Update 20201130 An attempt at implementing char-rnn with PyTorch.md

temp work
2025-03-24 02:20:09 +08:00 · 2020-12-11 00:16:05 +08:00 · 2020-12-11 00:16:05 +08:00 · 326eac0656
commit 326eac0656
parent 6b60d003c8
1 changed files with 13 additions and 15 deletions
--- a/sources/tech/20201130
+++ b/sources/tech/20201130
@ -108,8 +108,7 @@ class Trainer():
 ### 使用`nn.LSTM`沿着时间反向传播，不要自己写代码。


-
-Originally I wrote my own code to pass in 1 letter at a time to the LSTM and then periodically compute the derivative, kind of like this:
+开始的时候我自己写的代码，每次传一个字母到LSTM层中，之后定期计算导数，就像下面这样：

 ```
 for i in range(20):
@ -122,19 +121,20 @@ loss.backward()
 self.optimizer.step()
 ```

-This passes in 20 letters (one at a time), and then takes a training step at the end. This is called [backpropagation through time][4] and Karpathy mentions using this method in his blog post.
+这段代码每次传入一个字母，并且在最后训练了一次。这个步骤就被称为反向传播[backpropagation through time][4]，Karpathy在他的博客中就是用这种方法。

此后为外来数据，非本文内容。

-- ==== Sys2Proof/Machine/LineTest.lean ====
section
/-! DEFINITION. Line-test rounds: groups, results, line status, aborts and skips (R164 to R169). -/

namespace Sys2Proof.Machine

/-! ### Skips (R169) -/

/-- A zone counts as skipped; at a skip count of 10 LINE_UNTESTED is raised (R169). -/
def State.skipZone (s : State) (z : ZoneId) : State :=
  let k := min ((s.sup.lines[z]).skips + 1) 255
  let s' := s.setLine z fun l => { l with skips := k }
  if k = 10 then s'.raise .lineUntested (some z.val) else s'

/-- Every present zone of a list counts as skipped. DESIGN CHOICE (log entry 51). -/
def State.skipZones (s : State) (zs : List ZoneId) : State :=
  (zs.filter fun z => (s.zone z).present).foldl State.skipZone s

/-! ### Groups (R164, R165) -/

/-- The number of groups. -/
def NodeConfig.groupCount (c : NodeConfig) : Nat := 8 / c.groupSize

/-- The zones of a group, in order. -/
def NodeConfig.groupZones (c : NodeConfig) (g : Nat) : List ZoneId := allZones.filter fun z => decide (z.val / c.groupSize = g)

/-- A zone that enters TEST when its group begins (R165). -/
def State.testable (s : State) (z : ZoneId) : Bool :=
  (s.zone z).present && !(s.zone z).ampFault && (decide ((s.zone z).state = .idle) || decide ((s.zone z).state = .off))

/-- One zone of a group that begins: it enters TEST or is skipped (R165). -/
def State.startTest (s : State) (z : ZoneId) : State :=
  if s.testable z then s.setZone z fun x => { x with state := .test }
  else if (s.zone z).present then s.skipZone z
  else s

/-- A zone is in TEST. -/
def State.inTest (s : State) (z : ZoneId) : Bool := decide ((s.zone z).state = .test)

/-- The round ends (R164, R167). -/
def State.endRound (s : State) : State :=
  s.setScan fun x => { x with inRound := false, group := none, stage := none, stageAt := none }

/-- The groups of a list are begun in order until one tests a zone; the round ends when none does (R164). -/
def beginGroups : List Nat → State → State
  | [], s => s.endRound
  | g :: rest, s =>
    let zs := s.cfg.groupZones g
    let tested := zs.any s.testable
    let s := zs.foldl State.startTest s
    if tested then s.setScan fun x => { x with group := some g, stage := some .settle, stageAt := some (s.now + 50) }
    else beginGroups rest s

/-- The groups after a group. -/
def NodeConfig.groupsAfter (c : NodeConfig) (g : Nat) : List Nat := (List.range c.groupCount).filter fun i => decide (g < i)

/-- A group that tested a zone ends when no zone of it is in TEST any more (R164, R165). -/
def State.groupEnded (s : State) : State :=
  match s.sup.scan.group, s.sup.scan.stage with
  | some g, some .settle | some g, some .gate =>
    if (s.cfg.groupZones g).any s.inTest then s
    else if (s.cfg.groupsAfter g).isEmpty then s.endRound
    else s.setScan fun x => { x with stage := some .spacing, stageAt := some (s.now + 2000) }
  | _, _ => s

/-! ### Results (R165, R166) -/

/-- The result of a completed test (R165). -/
inductive LineResult where
  | failShort | pass | failOpen
deriving DecidableEq, Repr

/-- A count judged against the zone's window (R165). -/
def lineResult (lo hi n : Nat) (overflow : Bool) : LineResult :=
  if overflow ∨ hi < n then .failOpen else if n < lo then .failShort else .pass

/-- A fail run after a fail of a kind (R166). -/
def nextFailRun (r : Option FailRun) (k : FailKind) : FailRun :=
  match r with
  | some f => if f.kind = k then { kind := k, count := min (f.count + 1) 2 } else { kind := k, count := 1 }
  | none => { kind := k, count := 1 }

/-- The runs after a completed test (R166). -/
def Line.moveRuns (l : Line) : LineResult → Line
  | .pass => { l with failRun := none, passRun := min (l.passRun + 1) 3 }
  | .failShort => { l with failRun := some (nextFailRun l.failRun .short), passRun := 0 }
  | .failOpen => { l with failRun := some (nextFailRun l.failRun .openLine), passRun := 0 }

/-- The suspect status of a kind. -/
def FailKind.suspect : FailKind → LineStatus
  | .short => .suspectShort
  | .openLine => .suspectOpen

/-- The confirmed status of a kind. -/
def FailKind.confirmed : FailKind → LineStatus
  | .short => .short
  | .openLine => .openLine

/-- The status follows the runs (R166). -/
def nextStatus (st : LineStatus) (l : Line) : LineStatus :=
  match st, l.failRun with
  | .short, none | .openLine, none => if l.passRun = 3 then .good else st
  | _, none => .good
  | .short, some f | .openLine, some f => if f.count = 2 then f.kind.confirmed else st
  | _, some f => if f.count = 2 then f.kind.confirmed else f.kind.suspect

/-- The condition of a confirmed status. -/
def LineStatus.condition : LineStatus → Option FaultKind
  | .short => some .lineShort
  | .openLine => some .lineOpen
  | .untested | .good | .suspectShort | .suspectOpen => none

/-- The effects of a change of line status (R166). -/
def State.lineCondition (s : State) (z : ZoneId) (old new : LineStatus) : State :=
  if old = new then s
  else
    let s := match new.condition with | some k => s.raise k (some z.val) | none => s
    match old.condition with | some k => s.clear k (some z.val) | none => s

/-- A zone's test completes: judged, its status updated, its skips set to 0, and the zone leaves TEST (R165, R166, R169).
DESIGN CHOICE (log entry 47). -/
def State.completeTest (s : State) (z : ZoneId) : State :=
  let c := s.cfg.zones[z]
  let l := s.level z
  let runs := (s.sup.lines[z]).moveRuns (lineResult c.lo c.hi l.count l.overflow)
  let old := (s.zone z).lineStatus
  let new := nextStatus old runs
  let s := (s.returnCounter z).setLine z fun _ => { runs with skips := 0 }
  let s := ((s.setZone z fun x => { x with lineStatus := new }).lineCondition z old new).clear .lineUntested (some z.val)
  (s.setZone z fun x => { x with state := if new = .short then .off else .idle }).fallSilent z

/-! ### Aborts (R167) -/

/-- A zone's test is aborted (R167); the caller gives the zone its holder. -/
def State.abortTest (s : State) (z : ZoneId) : State :=
  if s.inTest z then ((s.fallSilent z).returnCounter z).skipZone z else s

/-- Evacuation aborts every test and ends the round (R154, R167). A zone that evacuation then finds neither HELD nor OFF is IDLE here.
DESIGN CHOICE (log entry 51). -/
def State.abortRound (s : State) : State :=
  let tests := allZones.filter s.inTest
  let s := (tests.foldl State.abortTest s)
  let s := tests.foldl (fun s z => s.setZone z fun x => { x with state := .idle }) s
  if s.sup.scan.inRound then
    let rest := match s.sup.scan.group with
      | some g => (s.cfg.groupsAfter g).flatMap s.cfg.groupZones
      | none => []
    (s.skipZones rest).endRound
  else s

end Sys2Proof.Machine
end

-This kind of worked, but my loss would go down for a while and then kind of spike later in training. I still don’t understand why this happened, but when I switched to instead just passing in 20 characters at a time to the LSTM (as the `seq_len` dimension) and letting it do the backpropagation itself, things got a lot better.
+这个方法有些用处，我编写的损失函数开始能够下降一段时间，但之后就会出现峰值。我不知道为什么会出现这种现象，但之后我改为一次传入20个字符之后，再进行反向传播，情况就变好了。

 ### step 4: train the model!
+### 第四步：训练模型！

-I reran this training code over the same data maybe 300 times, until I got bored and it started outputting text that looked vaguely like English. This took about an hour or so.
+我在同样的数据上重复执行了这个训练代码大概300次，直到模型开始输出一些看起来像英文的文本。差不多花了一个多小时吧。

-In this case I didn’t really care too much about overfitting, but if you were doing this for a Real Reason it would be good to run it on a validation set.
+这种情况下我也不关注模型是不是过拟合了，但是如果你在真实场景中训练模型，应该要在验证集上验证你的模型。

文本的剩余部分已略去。